Knowledge lineage is an important part of Meta’s PAI initiative, offering a complete view of how information flows throughout totally different methods. Whereas we’ve made important progress in establishing a robust basis, our journey is ongoing. We’re dedicated to:

  • Increasing protection: constantly improve the protection of our information lineage capabilities to make sure a complete understanding of knowledge flows.
  • Bettering consumption expertise: streamline the consumption expertise to make it simpler for builders and stakeholders to entry and make the most of information lineage info.
  • Exploring new frontiers: examine new functions and use instances for information lineage, driving innovation and collaboration throughout the business.
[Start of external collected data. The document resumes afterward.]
-- ==== Sys2Proof/Machine/Streams.lean ====
section
/-! DEFINITION. Stream handling (step 5): identification, filter, meters, strict policers, recovery, sequence generation and
eligibility (R237 to R247, R227, R228). -/

namespace Sys2Proof.Machine

/-- One octet in the unit of the token buckets, so that rate × time is exact. -/
def tokenOctet : Nat := 8 * 1000000000 * 65536

/-- The length of a frame as RxOctets counts it (R124). -/
def Frame.rxLength (f : Frame) : Nat := f.octets.length - f.base

/-- The VID of an Ethernet frame (R176): its outer tag's, or the PVID of its ingress port. -/
def frameVid (s : State) (g : Gen) (f : Frame) (p : Parse) : Nat :=
  if p.outerVid = 0 then s.fld g 0xF053 f.source F.pfwdPvid else p.outerVid

/-- The key of an identification method (R238); none where the method does not apply. -/
def streamKey (m : Nat) (f : Frame) (p : Parse) (vid : Nat) : Option (List Byte) :=
  let pad := fun (bs : List Byte) => some (bs ++ List.replicate (48 - bs.length) 0#8)
  match m with
  | 1 => if f.kind = 0 then pad (beBytes 6 p.da ++ beBytes 2 vid) else none
  | 2 => if f.kind = 0 then pad (beBytes 6 p.sa ++ beBytes 2 vid) else none
  | 3 =>
    if f.kind = 0 && p.ip != 0 then
      pad (beBytes 6 p.da ++ beBytes 2 vid ++ beBytes 16 p.src ++ beBytes 16 p.dst ++ beBytes 1 (p.tclass / 4)
        ++ beBytes 1 p.proto ++ beBytes 2 p.l4s ++ beBytes 2 p.l4d)
    else none
  | 4 => if f.kind != 0 then pad (beBytes 1 f.source ++ beBytes 1 f.kind ++ beBytes 4 p.busIdent) else none
  | _ => none

/-- The lowest matching row of a method's bucket (R239). -/
def streamRow (s : State) (g : Gen) (m : Nat) (key : List Byte) : Option Nat :=
  let b := crc32c (BitVec.ofNat 8 m :: key) % 2 ^ 11
  (List.range 4).findSome? fun w =>
    let r := 4 * b + w
    if s.fldOn g 0xF070 r F.sidValid && s.fld g 0xF070 r F.sidMethod == m && s.rowOctets g 0xF070 r 0 48 == key
    then some r else none

/-- The stream handle of a frame, when it names a valid context (R238, R240). -/
def identify (s : State) (g : Gen) (f : Frame) (p : Parse) : Option Nat :=
  let methods := s.fld g 0xF075 f.source F.sportMethods
  let vid := frameVid s g f p
  let row := [1, 2, 3, 4].findSome? fun m =>
    if methods.testBit (m - 1) then (streamKey m f p vid).bind fun key => streamRow s g m key else none
  match row with
  | some r =>
    let h := s.fld g 0xF070 r F.sidHandle
    if s.fldOn g 0xF071 h F.ctxValid then some h else none
  | none => none

/-- The strict policer row that serves a stream (R245). -/
def policerOf (s : State) (g : Gen) (str : Nat) : Option Nat :=
  let m := s.fld g 0xF071 str F.ctxMeter
  if s.fld g 0xF071 str F.ctxMeterKind = 2 && m < 256 && s.fld g 0xF073 m F.polStream = str then some m else none

/-- What step 5 decides. -/
structure Step5 where
  drop : Bool := false
  /-- The stream as which the frame continues. -/
  stream : Option Nat := none
  /-- The reason of an exception copy: 0x08 or 0x09. -/
  reason : Option Nat := none
  eligible : Option Nat := none
  sequence : Option Nat := none
  rtag : Option Nat := none
  acts : Act := .skip

/-- The colour of a flow meter (R244): 0 green, 1 yellow, 2 red; and its new state. -/
def flowMeter (s : State) (g : Gen) (m len : Nat) (dei : Bool) : Nat × Act :=
  if !s.fldOn g 0xF072 m F.flowValid then (0, .skip)
  else
    let dt := s.now - s.get (Rg.meterAt m)
    let capC := s.fld g 0xF072 m F.flowCbs * tokenOctet
    let capE := s.fld g 0xF072 m F.flowEbs * tokenOctet
    let c1 := capC - s.get (Rg.meterSpentC m) + s.fld g 0xF072 m F.flowCir * dt
    let surplus := c1 - capC
    let c := min c1 capC
    let e := min capE (capE - s.get (Rg.meterSpentE m) + s.fld g 0xF072 m F.flowEir * dt
      + (if s.fldOn g 0xF072 m F.flowCoupling then surplus else 0))
    let cost := len * tokenOctet
    let yellowIn := s.fldOn g 0xF072 m F.flowAware && dei
    let red := s.flag (Rg.meterRed m)
    let takesC := !red && !yellowIn && decide (cost ≤ c)
    let takesE := !red && !takesC && decide (cost ≤ e)
    let colour := if takesC then 0 else if takesE then 1 else 2
    (colour, Act.all [
      .put (Rg.meterSpentC m) (capC - (if takesC then c - cost else c)),
      .put (Rg.meterSpentE m) (capE - (if takesE then e - cost else e)),
      .put (Rg.meterAt m) s.now,
      Act.when (colour == 2 && s.fldOn g 0xF072 m F.flowMarkEnable) (.put (Rg.meterRed m) 1)])

/-- A strict policer (R245): whether the frame passes, and the new state. -/
def strictPolicer (s : State) (g : Gen) (r len : Nat) : Bool × Act :=
  if !s.fldOn g 0xF073 r F.polValid then (false, .skip)
  else
    let cap := s.fld g 0xF073 r F.polCbs * tokenOctet
    let t := min cap (cap - s.get (Rg.policerSpent r) + s.fld g 0xF073 r F.polCir * (s.now - s.get (Rg.policerAt r)))
    let passes := decide (len * tokenOctet ≤ t)
    (passes, Act.all [
      .put (Rg.policerSpent r) (cap - (if passes then t - len * tokenOctet else t)),
      .put (Rg.policerAt r) s.now])

/-- The signed distance of two sequence numbers (IEEE 802.1CB 7.4.3.4). -/
def seqDelta (a b : Nat) : Int :=
  let d := (a + 65536 - b) % 65536
  if d < 32768 then (d : Int) else (d : Int) - 65536

/-- A recovery function (R247; IEEE 802.1CB 7.4.3.4 and 7.4.3.5, log entry 8): whether the frame passes, and the new state. -/
def recovery (s : State) (g : Gen) (r : Nat) (seq : Option Nat) : Bool × Act :=
  let restart : Act := .put (Rg.recoveryAt r) s.now
  let passed : Act := Act.bumpF .live 0xF078 r F.rstPassed
  let discarded : Act := Act.bumpF .live 0xF078 r F.rstDiscarded
  let disorder : Act := Act.bumpF .live 0xF078 r F.rstOutOfOrder
  let h := s.fld g 0xF074 r F.recHistory
  match seq with
  | none =>
    let takes := s.fldOn g 0xF074 r F.recTakeNo
    (takes, Act.all [Act.bumpF .live 0xF078 r F.rstTagless, if takes then passed else discarded])
  | some n =>
    let begin' := Act.all [.put (Rg.recoveryOn r) 1, .put (Rg.recoverySeq r) n,
      .put (Rg.recoveryHistory r) (2 ^ h - 1), passed, restart]
    if !s.flag (Rg.recoveryOn r) then (true, begin')
    else
      let d := seqDelta n (s.get (Rg.recoverySeq r))
      if s.fldOn g 0xF074 r F.recMatch then
        if d = 0 then (false, discarded)
        else (true, Act.all [Act.when (d != 1) disorder, .put (Rg.recoverySeq r) n, passed, restart])
      else
        let hist := s.get (Rg.recoveryHistory r)
        if (h : Int) ≤ d ∨ d ≤ -(h : Int) then
          (false, Act.all [Act.bumpF .live 0xF078 r F.rstRogue, discarded])
        else if d ≤ 0 then
          let i := d.natAbs
          if hist.testBit i then (false, discarded)
          else (true, Act.all [.put (Rg.recoveryHistory r) (hist + 2 ^ i), disorder, passed, restart])
        else
          let n' := d.natAbs
          let lost := ((List.range n').filter fun i => !hist.testBit (h - 1 - i)).length
          (true, Act.all [Act.when (d != 1) disorder, Act.bumpF .live 0xF078 r F.rstLost lost,
            .put (Rg.recoveryHistory r) (hist * 2 ^ n' % 2 ^ h + 1), .put (Rg.recoverySeq r) n, passed, restart])

/-- The duration of `octets` at a rate in bit/s, in 2^-16 ns, rounded up (log entry 9). -/
def serialTime (octets rate : Nat) : Nat := cdiv (octets * 8 * 1000000000 * 65536) rate

/-- The bucket empty time of a shaper; a shaper that nothing has used is full from time 0 (R235). -/
def bucketEmptyTime (s : State) (g : Gen) (k : Nat) : Int :=
  let v := s.get (Rg.bucketEmpty k)
  if v = 0 then -(serialTime (s.fld g 0xF063 k F.atsCbs) (s.fld g 0xF063 k F.atsCir) : Int) else (v : Int) - 2 ^ 100

/-- The eligibility time of a frame (R227), none when the shaper drops it; and the shaper's new state. -/
def shape (s : State) (g : Gen) (k : Nat) (arrival len : Nat) : Option Nat × Act :=
  let cir := s.fld g 0xF063 k F.atsCir
  let grp := s.fld g 0xF063 k F.atsGroup
  let empty := bucketEmptyTime s g k
  let sched := empty + serialTime len cir
  let full := empty + serialTime (s.fld g 0xF063 k F.atsCbs) cir
  let elig := max (max (arrival : Int) (s.get (Rg.groupElig grp))) sched
  if (arrival : Int) + ns (s.fld g 0xF064 grp F.atsgResidence) < elig then
    (none, Act.bumpF .live 0xF065 k F.atssDiscards)
  else
    let next := if elig < full then sched else sched + elig - full
    (some elig.toNat, Act.all [.put (Rg.groupElig grp) elig.toNat, .put (Rg.bucketEmpty k) (next + 2 ^ 100).toNat,
      Act.setF .live 0xF065 k F.atssBucket (next.toNat / 65536), Act.bumpF .live 0xF065 k F.atssShaped])

/-- A GroupPorts row as a port set (R179). -/
def groupPorts (s : State) (g : Gen) (row : Nat) : Nat := s.fld g 0xF054 row F.grpPorts

/-- From the stream as which the frame continues: sequence number, eligibility, R-tag set (R246, R227); `len` is the length that
the shaper takes (R228, R274). -/
def step5Finish (s : State) (g : Gen) (f : Frame) (ident str len : Nat) (before : Act) : Step5 :=
  let gen := s.fldOn g 0xF071 str F.ctxGenerate
  let seq := s.fld .live 0xF077 str F.stSequence
  let seqAct := Act.when gen (Act.setF .live 0xF077 str F.stSequence ((seq + 1) % 65536))
  let k := s.fld g 0xF071 str F.ctxShaper
  let shaped := s.fldOn g 0xF071 str F.ctxShaperValid && s.fldOn g 0xF063 k F.atsValid
  let (elig, shapeAct) := if shaped then shape s g k f.stamp len else (none, .skip)
  let rtag := if s.fldOn g 0xF071 str F.ctxRtagValid then groupPorts s g (s.fld g 0xF071 str F.ctxRtag) else 0
  let base : Step5 := { stream := some str, rtag := some rtag, sequence := if gen then some seq else none }
  if shaped && elig.isNone then { base with drop := true, acts := Act.all [before, seqAct, shapeAct] }
  else { base with
    eligible := elig
    acts := Act.all [before, seqAct, shapeAct, Act.bumpF .live 0xF077 ident F.stPassed] }

/-- Step 5 for a frame with a forwarding target (R241); `shaped` is the length that the shaper takes. A frame longer than MaxSdu
blocks its stream whatever else the filter finds (R242). -/
def step5 (s : State) (g : Gen) (f : Frame) (p : Parse) (shaped : Nat) : Step5 :=
  match identify s g f p with
  | none => {}
  | some str =>
    let matched := Act.bumpF .live 0xF077 str F.stMatched
    let pol := policerOf s g str
    let filterReason := match pol with
      | some r => if s.fldOn g 0xF073 r F.polReport && s.fldOn g 0xF073 r F.polValid then some 9 else none
      | none => none
    let filtered : Act → Step5 := fun extra =>
      let gone := Act.all [matched, Act.bumpF .live 0xF077 str F.stFiltered, extra]
      { drop := true, stream := some str, reason := filterReason, acts := gone }
    let ingress := s.fld g 0xF071 str F.ctxIngress
    let sdu := s.fld g 0xF071 str F.ctxMaxSdu
    let long := f.complete && decide (sdu < f.rxLength)
    let block := Act.when (long && s.fldOn g 0xF071 str F.ctxBlockOversize) (Act.setF .live 0xF077 str F.stBlocked 1)
    if (ingress != 0xFFFF && ingress != f.source) || s.fld g 0xF071 str F.ctxCls != f.cls
        || s.fldOn .live 0xF077 str F.stBlocked || long then filtered block
    else
      let len := if f.complete then f.rxLength else sdu
      let kind := s.fld g 0xF071 str F.ctxMeterKind
      let dei := decide (0 < p.tags) && p.outer.testBit 12
      let (colour, flowAct) := if kind = 1 then flowMeter s g (s.fld g 0xF071 str F.ctxMeter) len dei else (0, .skip)
      let yellowDrop := colour == 1 && s.fldOn g 0xF072 (s.fld g 0xF071 str F.ctxMeter) F.flowDropYellow
      let (ok, polAct) := match pol with
        | some r => strictPolicer s g r len
        | none => (true, .skip)
      let counts := Act.all [matched, flowAct, polAct,
        Act.when (colour == 1) (Act.bumpF .live 0xF077 str F.stYellow),
        Act.when (colour == 2 || !ok) (Act.bumpF .live 0xF077 str F.stRed)]
      if colour == 2 || yellowDrop then { drop := true, stream := some str, acts := counts }
      else if !ok then
        let rep := match pol with
          | some r => if s.fldOn g 0xF073 r F.polReport && s.fldOn g 0xF073 r F.polValid then some 8 else none
          | none => none
        { drop := true, stream := some str, reason := rep, acts := counts }
      else
        let rf := s.fld g 0xF071 str F.ctxRecovery
        if s.fldOn g 0xF071 str F.ctxMember && s.fldOn g 0xF071 str F.ctxRecoveryValid && s.fldOn g 0xF074 rf F.recValid then
          let out := s.fld g 0xF074 rf F.recOutput
          let (pass, recAct) := recovery s g rf (if p.rtagAt = 0 then none else some p.rtagSeq)
          let sofar := Act.all [counts, recAct]
          if !pass then { drop := true, stream := some str, acts := sofar }
          else if s.fldOn g 0xF071 out F.ctxMember then
            { drop := true, stream := some str, acts := Act.all [sofar, Act.bumpF .live 0xF077 str F.stFiltered] }
          else step5Finish s g f str out shaped sofar
        else step5Finish s g f str str shaped counts

end Sys2Proof.Machine
end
By advancing information lineage, we purpose to foster a tradition of privateness consciousness and drive progress within the broader fields of examine. Collectively, we are able to create a extra clear and accountable information ecosystem.

Acknowledgements

The authors wish to acknowledge the contributions of many present and former Meta workers who’ve performed a vital function in creating information lineage applied sciences over time. Particularly, we wish to lengthen particular because of (in alphabetical order) Amit Jain, Aygun Aydin, Ben Zhang, Brian Romanko, Brian Spanton, Daniel Ramagem, David Molnar, Dzmitry Charnahalau, Gayathri Aiyer, George Stasa, Guoqiang Jerry Chen, Graham Bleaney, Haiyang Han, Howard Cheng, Ian Carmichael, Ibrahim Mohamed, Jerry Pan, Jiang Wu, Jonathan Bergeron, Joanna Jiang, Jun Fang, Kiran Badam, Komal Mangtani, Kyle Huang, Maharshi Jha, Manuel Fahndrich, Marc Celani, Lei Zhang, Mark Vismonte, Perry Stoll, Pritesh Shah, Qi Zhou, Rajesh Nishtala, Rituraj Kirti, Seth Silverman, Shelton Jiang, Sushaant Mujoo, Vlad Fedorov, Yi Huang, Xinbo Gao, and Zhaohui Zhang. We’d additionally like to specific our gratitude to all reviewers of this publish, together with (in alphabetical order) Aleksandar Ilic, Avtar Brar, Benjamin Renard, Bogdan Shubravyi, Brianna O’Steen, Chris Wiltz, Daniel Chamberlain, Hannes Roth, Imogen Barnes, Jason Hendrickson, Koosh Orandi, Rituraj Kirti, and Xenia Habekoss. We wish to particularly thank Jonathan Bergeron for overseeing the trouble and offering all the steerage and helpful suggestions, Supriya Anand for main the editorial effort to form the weblog content material, and Katherine Bates for pulling all required assist collectively to make this weblog publish occur.